## Directions
Extract the lines that carry the string "unfold" from the listing.

## Records
theorem doorButtons_offCar : OffCarKept k s (doorButtons read s k d) := by
  unfold doorButtons
  extract_lets st standing open_ close back
  have hclose : ∀ n, OffCarKept k s (doorCloseNow s d n) := fun n => .of_within (doorCloseNow_within ..) rfl
  have hreopen : OffCarKept k s (doorOpenNow s d 7) := .of_within (doorOpenNow_within ..) rfl
  by_cases hstand : opOf s k = 4 ∧ standing = true
  · have hon : s.rd Od.lft_state k ≠ 0 := by
      rintro h0
      simp [standing, lsState, h0] at hstand
    rw [if_pos hstand]
    exact .ite (.of_on hon ((OtherCarKept.of_within (doorOpenNow_within ..) rfl).setLs _)) (.ite (hclose _) (.ite (hclose _)
      (.ite ((hclose _).within (strokeBack_within ..) rfl) (.ite hreopen (.ite (hreopen.within (strokeBack_within ..) rfl) (.refl k s))))))
  · rw [if_neg hstand]
    exact .ite (.refl k s) (.ite (hclose _) (.ite (hclose _) (.refl k s)))

theorem blockedOpening_offCar : OffCarKept k s (blockedOpening s k d) := by
  unfold blockedOpening
  extract_lets x s1 n y s2
  have h2 : OffCarKept k s s2 := (OffCarKept.of_within (doorHold_within ..) rfl).within (putDoor_within ..) rfl
  exact .ite ((h2.within (setDoor_within ..) rfl).trans (carFault_offCar ..)) h2

theorem doorStep_offCar : OffCarKept k s (doorStep read s k d) := by
  unfold doorStep
  have hset : ∀ st, OffCarKept k s (setDoor s d st) := fun st => .of_within (setDoor_within ..) rfl
  have hput : ∀ x, OffCarKept k s (putDoor s d x) := fun x => .of_within (putDoor_within ..) rfl
  have hclose : ∀ n, OffCarKept k s (doorCloseNow s d n) := fun n => .of_within (doorCloseNow_within ..) rfl
  have href : OffCarKept k s (doorRef s d) := .of_within (doorRef_within ..) rfl
  have hbuttons := doorButtons_offCar s k d read
  split
  · exact .ite (.refl k s) (hset _)
  · extract_lets m st still x
    refine .ite (hset _) (.ite (.ite (.refl k s) href) (.ite ?_ (.ite ?_ (.ite ?_ (.ite ?_ hbuttons)))))
    · exact .ite ((hset _).trans (carFault_offCar ..)) (.ite ((hput _).within (doorShutNow_within ..) rfl) (.refl k s))
    · exact .ite (blockedOpening_offCar s k d) (.ite (.of_within (doorHold_within ..) rfl) (.ite ((hput _).within (setDoor_within ..) rfl) hbuttons))
    · exact .ite href (.ite (.of_within (obstruction_within ..) rfl) (.ite ((hput _).within (doorShutNow_within ..) rfl) (.ite (hclose _) hbuttons)))
    · exact .ite (.refl k s) (.ite hbuttons (.ite (.ite (.refl k s) (hclose _)) (.ite (.ite (.refl k s) (.ite
        (.of_within (doorOpenNow_within ..) rfl) (.refl k s))) (.ite (hclose _) (.refl k s)))))

theorem doorSteps_offCar : OffCarKept k s (doorSteps read s k) :=
  List.foldlRecOn _ _ (.refl k s) fun t ht d _ => (ht.trans (doorStep_offCar t k d read)).within (forceRead_within ..) rfl

/-! ### What is due at a cycle (R277, R280, R284) -/

theorem startRun_otherCar (st : Nat) (r : LiftRun) : OtherCarKept k s (startRun s k st r) :=
  ((OtherCarKept.of_within (carSync_within ..) rfl).within (putCar_within ..) rfl).setLs _

theorem findPosition_otherCar (kind : Nat) : OtherCarKept k s (findPosition s k kind) :=
  (OtherCarKept.foldl (fun _ _ => .of_within (putDoor_within ..) rfl) _ (.refl k s)).trans (startRun_otherCar ..)

theorem learnNow_otherCar : OtherCarKept k s (learnNow s k) :=
  .ite (.ite ((OtherCarKept.of_within (putCar_within ..) rfl).trans (findPosition_otherCar ..))
      ((OtherCarKept.of_within (putCar_within ..) rfl).within (refDoors_within ..) rfl))
    (.of_within (w := some [Od.lft_learn_result]) (ps := []) (.wr _ _ _ rfl (.refl _ _ _)) rfl)

theorem linkAction_otherCar : OtherCarKept k s (linkAction s k) := by
  unfold linkAction
  refine .ite (faultAction_otherCar ..) ?_
  split
  · exact .ite (.of_within (redirect_within ..) rfl) (.ite (.of_within (putCar_within ..) rfl) (.ite (.of_within (putCar_within ..) rfl)
      (faultAction_otherCar ..)))
  · exact faultAction_otherCar ..

theorem relevelNow_otherCar : OtherCarKept k s (relevelNow s k) :=
  .ite (.ite (.ite (.ite (startRun_otherCar ..) (.refl k s))
      ((OtherCarKept.foldl (fun _ _ => .of_within (doorKeep_within ..) rfl) _ (.refl k s)).trans (startRun_otherCar ..)))
    (carFault_offCar ..).other) (.refl k s)

theorem runTo_otherCar (l : Nat) : OtherCarKept k s (runTo s k l) :=
  (OtherCarKept.of_within (w := some [Od.lft_dir]) (ps := []) (.wr _ _ _ rfl (.refl _ _ _)) rfl).trans (startRun_otherCar ..)

theorem takeDue_otherCar (x : LiftDue) : OtherCarKept k s (takeDue k s x) := by
  unfold takeDue
  split
  · exact linkAction_otherCar s k
  · exact faultAction_otherCar ..
  · exact relevelNow_otherCar s k
  · exact .ite (runTo_otherCar ..) (.refl k s)
  · exact learnNow_otherCar s k
  · exact .ite (.refl k s) ((OtherCarKept.refl k s).setLs _)

theorem dueStep_otherCar : OtherCarKept k s (dueStep s k) :=
  .foldl (fun t x => takeDue_otherCar t k x) _ (.of_within (putCar_within ..) rfl)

## Answer to this problem
  unfold doorButtons
  unfold blockedOpening
  unfold doorStep
  unfold linkAction
  unfold takeDue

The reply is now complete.